One meal may be the meal you cooked for Second Class requirement 2e.
As the Cooking Merit Badge requirements explain in a note to requirement 3, no meal cooked for that merit badge may count toward Camping Merit Badge.
9. Show experience in camping by doing the following:
(a) Camp for at least 20 nights at designated Scouting activities or events. One long-term camping experience of up to six consecutive nights may be applied toward this requirement. Two nights may be counted toward the total for each additional long-term camping trip. Each night must be spent either under the sky, in a tent you have pitched yourself (if a tent is provided and already set up, you do not need to pitch your own), in a hammock that is safely strung outdoors, in a lean-to, or other three-sided shelter with an open front. Nights spent in indoor lock-in events, cabin camping, hotel stays, or other covered accommodations do not count toward the 20 nights.
(b) On any of these camping experiences, you must do TWO of the following, only with proper preparation and under qualified supervision.
(1) Hike up a mountain, gaining at least 1,000 vertical feet.
(2) Backpack, snowshoe, or cross-country ski for at least 4 miles.
(3) Take a bike trip of at least 15 miles or at least four hours.
(4) Take a nonmotorized trip on the water of at least four hours or 5 miles.
(5) Plan and carry out an overnight snow camping experience.

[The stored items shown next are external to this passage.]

theorem noteBytes_eq (s : State) (pa : Word) (n : Nat) :
    s.noteBytes pa n = { s with others := s.others.map (monitored pa n) } := by
  induction n generalizing s pa with
  | zero => simp [State.noteBytes, monitored_zero]
  | succ n ih => rw [State.noteBytes, ih, monitored_succ pa n]; simp only [List.map_map, noteWrite_eq]

theorem storeFree_shape (s : State) (pa : Word) (n : Nat) : s.storeFree pa n = { s with
    mem := (s.storeFree pa n).mem
    icOld := (s.storeFree pa n).icOld
    dcOld := (s.storeFree pa n).dcOld
    others := (s.storeFree pa n).others } := by
  induction n generalizing s pa with
  | zero => rfl
  | succ n ih => rw [State.storeFree]; conv => lhs; rw [ih]
                 rfl

theorem storeFree_get_of_ne (s : State) (pa : Word) (n : Nat) (a : Nat)
    (h : ∀ k < n, a ≠ (pa + BitVec.ofNat 32 k).toNat) : (s.storeFree pa n).mem.get a = s.mem.get a := by
  induction n generalizing s pa with
  | zero => rfl
  | succ n ih =>
    have h0 : a ≠ pa.toNat := by simpa using h 0 (Nat.succ_pos n)
    rw [State.storeFree, ih, State.storeByte_mem, Memory.get_set_of_ne _ _ h0]
    intro k hk
    have := h (k + 1) (by omega)
    rwa [show pa + 1#32 + BitVec.ofNat 32 k = pa + BitVec.ofNat 32 (k + 1) by
      rw [BitVec.add_assoc]; congr 1; apply BitVec.eq_of_toNat_eq; simp [Nat.add_comm]]

theorem storeBytes_add (s : State) (pa : Word) (n m v : Nat) :
   s.storeBytes pa (n + m) v = (s.storeBytes pa n v).storeBytes (pa + BitVec.ofNat 32 n) m (v / 256 ^ n) := by
  induction n generalizing s pa v with
  | zero => simp [State.storeBytes]
  | succ n ih =>
    rw [Nat.add_right_comm, State.storeBytes, ih, State.storeBytes]
    congr 1
    · rw [BitVec.add_assoc]; congr 1; apply BitVec.eq_of_toNat_eq; simp [Nat.add_comm]
    · rw [Nat.div_div_eq_div_mul, Nat.pow_succ, Nat.mul_comm]

theorem storeBytes_mod (s : State) (pa : Word) (n v w : Nat) (h : v % 256 ^ n = w % 256 ^ n) :
    s.storeBytes pa n v = s.storeBytes pa n w := by
  induction n generalizing s pa v w with
  | zero => rfl
  | succ n ih =>
    have hb : BitVec.ofNat 8 v = BitVec.ofNat 8 w := by
      apply BitVec.eq_of_toNat_eq; simp only [BitVec.toNat_ofNat]
      have := congrArg (· % 256) h
      simpa [Nat.mod_mod_of_dvd, Nat.pow_succ] using this
    rw [State.storeBytes, State.storeBytes, hb]
    apply ih
    rw [Nat.pow_succ, Nat.mul_comm] at h
    rw [← Nat.mod_mul_right_div_self, h, Nat.mod_mul_right_div_self]

theorem oldBytes_filter_self (l : List (Word × Byte)) (pa : Word) :
    oldBytes (l.filter fun c => c.1 != pa) pa = [] := by
  simp [oldBytes, List.filter_filter]

theorem oldBytes_filter_nil (l : List (Word × Byte)) (pa q : Word) (h : oldBytes l q = []) :
    oldBytes (l.filter fun c => c.1 != pa) q = [] := by
  simp only [oldBytes, List.map_eq_nil_iff, List.filter_eq_nil_iff, List.mem_filter] at h ⊢
  intro a ha; exact h a ha.1

theorem storeBytes_old_nil (s : State) (pa q : Word) (n v : Nat) (h : oldBytes s.dcOld q = []) :
    oldBytes (s.storeBytes pa n v).dcOld q = [] := by
  induction n generalizing s pa v with
  | zero => exact h
  | succ n ih => rw [State.storeBytes]; exact ih _ _ _ (oldBytes_filter_nil _ _ _ h)

theorem storeBytes_old (s : State) (pa : Word) (n v k : Nat) (hk : k < n) :
    oldBytes (s.storeBytes pa n v).dcOld (pa + BitVec.ofNat 32 k) = [] := by
  induction n generalizing s pa v k with
  | zero => omega
  | succ n ih =>
    rw [State.storeBytes]
    cases k with
    | zero => exact storeBytes_old_nil _ _ _ _ _ (by simpa [State.storeByte] using oldBytes_filter_self s.dcOld pa)
    | succ k =>
      have := ih (s.storeByte pa (BitVec.ofNat 8 v)) (pa + 1#32) (v / 256) k (by omega)
      rwa [show pa + 1#32 + BitVec.ofNat 32 k = pa + BitVec.ofNat 32 (k + 1) by
        rw [BitVec.add_assoc]; congr 1; apply BitVec.eq_of_toNat_eq; simp [Nat.add_comm]] at this

theorem storeBytes_stored (s : State) (hm : s.mem.wf = true) (pa : Word) (sz : Size) (v : DWord) :
    StoredBytes s (s.storeBytes pa sz.bytes v.toNat) pa sz v where
  stored k hk := by
    have h8 : sz.bytes ≤ 8 := by cases sz <;> decide
    rw [State.storeBytes_get hm _ _ _ h8 _ hk]
    apply BitVec.eq_of_toNat_eq
    simp only [BitVec.toNat_ofNat, BitVec.extractLsb'_toNat, Nat.shiftRight_eq_div_pow]
    rw [show 256 ^ k = 2 ^ (8 * k) by rw [Nat.pow_mul]]
  seen k hk := by
    have h8 : sz.bytes ≤ 8 := by cases sz <;> decide
    unfold State.dataByte
    rw [storeBytes_old _ _ _ _ _ hk]
    simp only [chooseByte, List.getElem?_nil, Option.getD_none]
    rw [State.storeBytes_get hm _ _ _ h8 _ hk]
    apply BitVec.eq_of_toNat_eq
    simp only [BitVec.toNat_ofNat, BitVec.extractLsb'_toNat, Nat.shiftRight_eq_div_pow]
    rw [show 256 ^ k = 2 ^ (8 * k) by rw [Nat.pow_mul]]
  kept a h := State.storeBytes_get_of_ne _ _ _ _ _ h

theorem StoredBytes.of_noteStore {s t pa sz v} (h : StoredBytes (State.noteStore s) t pa sz v) :
    StoredBytes s t pa sz v := ⟨h.1, h.2, h.3⟩

theorem noteStore_storeOnly (s : State) (pa : Word) (n v : Nat) :
    StoreOnly s (s.noteStore.storeBytes pa n v) pa n := by
  unfold StoreOnly
  conv => lhs; rw [storeBytes_shape, storeBytes_others]
  rfl

theorem noteStore_storeFree (s : State) (pa : Word) (n : Nat) : StoreOnly s (s.noteStore.storeFree pa n) pa n := by
  unfold StoreOnly
  conv => lhs; rw [storeFree_shape, storeFree_others]
  rfl

theorem deviceWrite_eq (s : State) (d : Nat) (pa : Word) (sz : Size) (v : DWord) (first : Word) (n : Nat) :
    deviceWrite s d pa sz v first n = toldDevice s d pa sz v first n := by
  unfold deviceWrite toldDevice; rw [noteBytes_eq]; rfl

/-- Two stores of 32 bits are one of 64. -/
theorem storeBytes_halves (s : State) (pa : Word) (v : DWord) :
    (s.storeBytes pa 4 v.toNat).storeBytes (pa + 4#32) 4 ((highWord v).setWidth 64).toNat =
      s.storeBytes pa 8 v.toNat := by
  rw [show (8 : Nat) = 4 + 4 from rfl, storeBytes_add]
  congr 1
  simp [highWord, Nat.shiftRight_eq_div_pow]; have := v.isLt; omega

/-- Everything that a write can do. -/
theorem memWrite_cases {s : State} (v : DWord) (hw : s.mem.wf = true) (hq : Quiet s) (slot a sz) :
    (∃ t, memWrite s slot a sz v = .ok () t ∧ Writes s slot a v sz t) ∨
    (memWrite s slot a sz v = .exc (.memoryFault a .write) ∧ s.cfg.memErrorMode = .sync ∧
      (s.target slot a = none ∨ aligned a sz = false)) := by
  obtain ⟨hm, hd⟩ := hq
  have e : s.noteStore.target slot a = s.target slot a := rfl
  have ev : ∀ (t : State) (x : Todo), t.mid = [] → t.th.todo = [] → t.event x = x.act t :=
    fun t x h1 h2 => State.event_of_quiet h1 h2 x
  have hfail : (s.target slot a = none ∨ aligned a sz = false) →
      locateWrite s.noteStore slot a sz v = failedWrite s.noteStore a →
      (∃ t, memWrite s slot a sz v = .ok () t ∧ Writes s slot a v sz t) ∨
      (memWrite s slot a sz v = .exc (.memoryFault a .write) ∧ s.cfg.memErrorMode = .sync ∧
        (s.target slot a = none ∨ aligned a sz = false)) := by
    intro h he
    unfold memWrite
    rw [he]
    unfold failedWrite
    have hc : s.noteStore.cfg.memErrorMode = s.cfg.memErrorMode := rfl
    rw [hc]
    cases hmm : s.cfg.memErrorMode with
    | sync => exact .inr ⟨rfl, rfl, h⟩
    | deferred => exact .inl ⟨_, rfl, .failed h hmm⟩
  by_cases ha : aligned a sz = true
  · cases ht : s.target slot a with
    | none => exact ht ▸ hfail (.inl ht) (by simp [locateWrite, ha, e, ht])
    | some x =>
      left
      cases x with
      | ram pa =>
        simp only [memWrite, locateWrite, ha, e, ht, if_true, Res.bind]
        by_cases hl : sz = .l
        · subst hl
          simp only [if_true, List.foldl]
          rw [ev s.noteStore _ hm hd]
          simp only [Todo.act, Size.bytes]
          rw [ev _ _ (by rw [storeBytes_shape]; exact hm) (by rw [storeBytes_shape]; exact hd)]
          simp only [Todo.act, Size.bytes, storeBytes_halves]
          exact ⟨_, rfl, .ram ha ht (StoredBytes.of_noteStore (storeBytes_stored s.noteStore hw pa .l v))
            (noteStore_storeOnly s pa _ _)⟩
        · simp only [hl, if_false, List.foldl]
          rw [ev s.noteStore _ hm hd]
          exact ⟨_, rfl, .ram ha ht (StoredBytes.of_noteStore (storeBytes_stored s.noteStore hw pa sz v))
            (noteStore_storeOnly s pa _ _)⟩
      | device d pa =>
        simp only [memWrite, locateWrite, ha, e, ht, if_true, Res.bind]
        by_cases hl : sz = .l
        · subst hl
          simp only [if_true, List.foldl]
          rw [ev s.noteStore _ hm hd]
          simp only [Todo.act, deviceWrite_eq]
          rw [ev _ _ (by exact hm) (by exact hd)]
          simp only [Todo.act, deviceWrite_eq]
          exact ⟨_, rfl, .deviceL ha ht⟩
        · simp only [hl, if_false, List.foldl]
          rw [ev s.noteStore _ hm hd]
          simp only [Todo.act, deviceWrite_eq]
          exact ⟨_, rfl, .device ha ht hl⟩
  · have ha' : aligned a sz = false := by simpa using ha
    by_cases hf : Config.freeBit s.tick (.misaligned slot a) = true
    · exact hfail (.inr ha') (by simp [locateWrite, ha', hf])
    · cases ht : s.target slot a with
      | none => exact ht ▸ hfail (.inl ht) (by simp [locateWrite, ha', hf, e, ht])
      | some x =>
        left
        cases x with
        | ram pa =>
          simp only [memWrite, locateWrite, ha', e, ht, State.noteStore_tick, hf, Bool.false_eq_true, if_false,
            Res.bind, List.foldl]
          rw [ev s.noteStore _ hm hd]
          exact ⟨_, rfl, .stray ha' ht (fun b hb => storeFree_get_of_ne s.noteStore _ _ _ hb)
            (noteStore_storeFree s _ _)⟩
        | device d pa =>
          simp only [memWrite, locateWrite, ha', e, ht, State.noteStore_tick, hf, Bool.false_eq_true, if_false,
            Res.bind, List.foldl]
          rw [ev s.noteStore _ hm hd]
          simp only [Todo.act, deviceWrite_eq]
          exact ⟨_, rfl, .strayDevice ha' ht⟩

theorem memWrite_ok {s : State} {slot a sz} (v : DWord) (hw : s.mem.wf = true) (h : Accessible s slot a sz) :
    ∃ t, memWrite s slot a sz v = .ok () t ∧ Writes s slot a v sz t := by
  rcases memWrite_cases v hw h.1 slot a sz with h1 | ⟨_, hs, h1⟩
  · exact h1
  · obtain ⟨_, ha, ht⟩ := h
    rcases h1 with h | h
    · rcases ht with ht | ht
      · exact absurd h ht
      · rw [ht] at hs; cases hs
    · rw [ha] at h; cases h

theorem memWrite_fault {s : State} {slot a sz} (v : DWord) (h : Faults s slot a sz) :
    memWrite s slot a sz v = .exc (.memoryFault a .write) := by
  obtain ⟨_, ha, ht, hs⟩ := h
  have e : s.noteStore.target slot a = s.target slot a := rfl
  have hs' : s.noteStore.cfg.memErrorMode = .sync := hs
  simp only [memWrite, locateWrite, ha, if_true, e, ht, failedWrite, hs', Res.bind]

end Sys2Proof.Claims
end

(6) Rappel down a rappel route of 30 feet or more.
(c) On any of these camping experiences, perform a conservation project approved by the landowner or land managing agency. This can be done alone or with others.
Counselor’s Advice:
(a) The changes to 9(a) resolve many of the questions regarding how to receive credit for multiple long term camping trips.

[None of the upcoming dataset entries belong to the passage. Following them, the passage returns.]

theorem EncodeBound.getlR (rd : BitVec 5) (rb : BitVec 5) (ro : BitVec 5)
    (ua : Bool) (bu : BitVec 2) (ud : BitVec 4) (pp : Bool) :
    EncodeBound.Statement (.getlR rd rb ro ua bu ud pp) := by
  change place _ _ < _
  simp only [place_cons, place_nil]
  have := rd.isLt
  have := rb.isLt
  have := ro.isLt
  have := bool_lt ua
  have := bu.isLt
  have := ud.isLt
  have := bool_lt pp
  omega

theorem EncodeBound.getlI6 (rd : BitVec 5) (rb : BitVec 5) (imm : BitVec 6)
    (ua : Bool) (bu : BitVec 2) (ud : BitVec 4) (pp : Bool) :
    EncodeBound.Statement (.getlI6 rd rb imm ua bu ud pp) := by
  change place _ _ < _
  simp only [place_cons, place_nil]
  have := rd.isLt
  have := rb.isLt
  have := imm.isLt
  have := bool_lt ua
  have := bu.isLt
  have := ud.isLt
  have := bool_lt pp
  omega

theorem EncodeBound.mgetd (rd : BitVec 5) (rb : BitVec 5) (rmask : BitVec 7) (bua : BitVec 2) (bud : BitVec 2) :
    EncodeBound.Statement (.mgetd rd rb rmask bua bud) := by
  change place _ _ < _
  simp only [place_cons, place_nil]
  have := rd.isLt; have := rb.isLt; have := rmask.isLt; have := bua.isLt; have := bud.isLt
  omega

theorem EncodeBound.mgetl (rd : BitVec 5) (rb : BitVec 5) (rmask : BitVec 7) (bua : BitVec 2) (bud : BitVec 2) :
    EncodeBound.Statement (.mgetl rd rb rmask bua bud) := by
  change place _ _ < _
  simp only [place_cons, place_nil]
  have := rd.isLt; have := rb.isLt; have := rmask.isLt; have := bua.isLt; have := bud.isLt
  omega

theorem EncodeBound.mmovdRa (port : BitVec 5) (rb : BitVec 5) (rmask : BitVec 7) (bua : BitVec 2) :
    EncodeBound.Statement (.mmovdRa port rb rmask bua) := by
  change place _ _ < _
  simp only [place_cons, place_nil]
  have := port.isLt; have := rb.isLt; have := rmask.isLt; have := bua.isLt
  omega

theorem EncodeBound.mmovlRa (port : BitVec 5) (rb : BitVec 5) (rmask : BitVec 7) (bua : BitVec 2) :
    EncodeBound.Statement (.mmovlRa port rb rmask bua) := by
  change place _ _ < _
  simp only [place_cons, place_nil]
  have := port.isLt; have := rb.isLt; have := rmask.isLt; have := bua.isLt
  omega

theorem EncodeBound.mdrd (rmask : BitVec 7) :
    EncodeBound.Statement (.mdrd rmask) := by
  change place _ _ < _
  simp only [place_cons, place_nil]
  have := rmask.isLt
  omega

theorem EncodeBound.mmovdRd (rd : BitVec 5) (rmask : BitVec 7) (bur : BitVec 2) :
    EncodeBound.Statement (.mmovdRd rd rmask bur) := by
  change place _ _ < _
  simp only [place_cons, place_nil]
  have := rd.isLt; have := rmask.isLt; have := bur.isLt
  omega

theorem EncodeBound.mmovlRd (rd : BitVec 5) (rmask : BitVec 7) (bur : BitVec 2) :
    EncodeBound.Statement (.mmovlRd rd rmask bur) := by
  change place _ _ < _
  simp only [place_cons, place_nil]
  have := rd.isLt; have := rmask.isLt; have := bur.isLt
  omega

theorem EncodeBound.cprdr0 (updD : Bool) (pp : Bool) (rdb : BitVec 5) (rdo : BitVec 5) (cp : BitVec 3) :
    EncodeBound.Statement (.cprdr0 updD pp rdb rdo cp) := by
  change place _ _ < _
  simp only [place_cons, place_nil]
  have := bool_lt updD; have := bool_lt pp; have := rdb.isLt; have := rdo.isLt; have := cp.isLt
  omega

theorem EncodeBound.cprdr1 (updD : Bool) (pp : Bool) (rdb : BitVec 5) (rdo : BitVec 5) (cp : BitVec 3) :
    EncodeBound.Statement (.cprdr1 updD pp rdb rdo cp) := by
  change place _ _ < _
  simp only [place_cons, place_nil]
  have := bool_lt updD; have := bool_lt pp; have := rdb.isLt; have := rdo.isLt; have := cp.isLt
  omega

theorem EncodeBound.cprdr2 (updD : Bool) (pp : Bool) (rdb : BitVec 5) (rdo : BitVec 5) (cp : BitVec 3) :
    EncodeBound.Statement (.cprdr2 updD pp rdb rdo cp) := by
  change place _ _ < _
  simp only [place_cons, place_nil]
  have := bool_lt updD; have := bool_lt pp; have := rdb.isLt; have := rdo.isLt; have := cp.isLt
  omega

theorem EncodeBound.cprdr3 (updD : Bool) (pp : Bool) (rdb : BitVec 5) (rdo : BitVec 5) (cp : BitVec 3) :
    EncodeBound.Statement (.cprdr3 updD pp rdb rdo cp) := by
  change place _ _ < _
  simp only [place_cons, place_nil]
  have := bool_lt updD; have := bool_lt pp; have := rdb.isLt; have := rdo.isLt; have := cp.isLt
  omega

theorem EncodeBound.cprlr0 (updD : Bool) (pp : Bool) (rdb : BitVec 5) (rdo : BitVec 5) (cp : BitVec 3) :
    EncodeBound.Statement (.cprlr0 updD pp rdb rdo cp) := by
  change place _ _ < _
  simp only [place_cons, place_nil]
  have := bool_lt updD; have := bool_lt pp; have := rdb.isLt; have := rdo.isLt; have := cp.isLt
  omega

theorem EncodeBound.cprlr1 (updD : Bool) (pp : Bool) (rdb : BitVec 5) (rdo : BitVec 5) (cp : BitVec 3) :
    EncodeBound.Statement (.cprlr1 updD pp rdb rdo cp) := by
  change place _ _ < _
  simp only [place_cons, place_nil]
  have := bool_lt updD; have := bool_lt pp; have := rdb.isLt; have := rdo.isLt; have := cp.isLt
  omega

theorem EncodeBound.cprlr2 (updD : Bool) (pp : Bool) (rdb : BitVec 5) (rdo : BitVec 5) (cp : BitVec 3) :
    EncodeBound.Statement (.cprlr2 updD pp rdb rdo cp) := by
  change place _ _ < _
  simp only [place_cons, place_nil]
  have := bool_lt updD; have := bool_lt pp; have := rdb.isLt; have := rdo.isLt; have := cp.isLt
  omega

theorem EncodeBound.cprlr3 (updD : Bool) (pp : Bool) (rdb : BitVec 5) (rdo : BitVec 5) (cp : BitVec 3) :
    EncodeBound.Statement (.cprlr3 updD pp rdb rdo cp) := by
  change place _ _ < _
  simp only [place_cons, place_nil]
  have := bool_lt updD; have := bool_lt pp; have := rdb.isLt; have := rdo.isLt; have := cp.isLt
  omega

theorem EncodeBound.xfrd01 (updD : Bool) (updS : Bool) (pp : Bool)
    (rdb : BitVec 5) (rdo : BitVec 5) (rsb : BitVec 5) (rso : BitVec 5) :
    EncodeBound.Statement (.xfrd01 updD updS pp rdb rdo rsb rso) := by
  change place _ _ < _
  simp only [place_cons, place_nil]
  have := bool_lt updD
  have := bool_lt updS
  have := bool_lt pp
  have := rdb.isLt
  have := rdo.isLt
  have := rsb.isLt
  have := rso.isLt
  omega

theorem EncodeBound.xfrd02 (updD : Bool) (updS : Bool) (pp : Bool)
    (rdb : BitVec 5) (rdo : BitVec 5) (rsb : BitVec 5) (rso : BitVec 5) :
    EncodeBound.Statement (.xfrd02 updD updS pp rdb rdo rsb rso) := by
  change place _ _ < _
  simp only [place_cons, place_nil]
  have := bool_lt updD
  have := bool_lt updS
  have := bool_lt pp
  have := rdb.isLt
  have := rdo.isLt
  have := rsb.isLt
  have := rso.isLt
  omega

(b)(1) The official Goshen Scout Reservation map shows that from the Moore Trail on Lake Merriweather to Viewing Rock is 300 meters. Going to Jump Rock is 440 meters. Which satisfies the 1,000-feet requirement? Where should you go if you don’t start from the Moore Trail?
(c) A service project must involve conservation of natural resources. These are not always available, so double counting of service hours used for other advancement requirements might be allowed on a case-by-case basis. Guide to Advancement, at 24, § 4.2.3.6.
10. Discuss how the things you did to earn this badge have taught you about personal health and safety, survival, public health, conservation, and good citizenship. In your discussion, tell how Scout spirit and the Scout Oath and Scout Law apply to camping and outdoor ethics.
Counselor’s Advice:
This requirement cannot really be finished until you have completed the other nine requirements.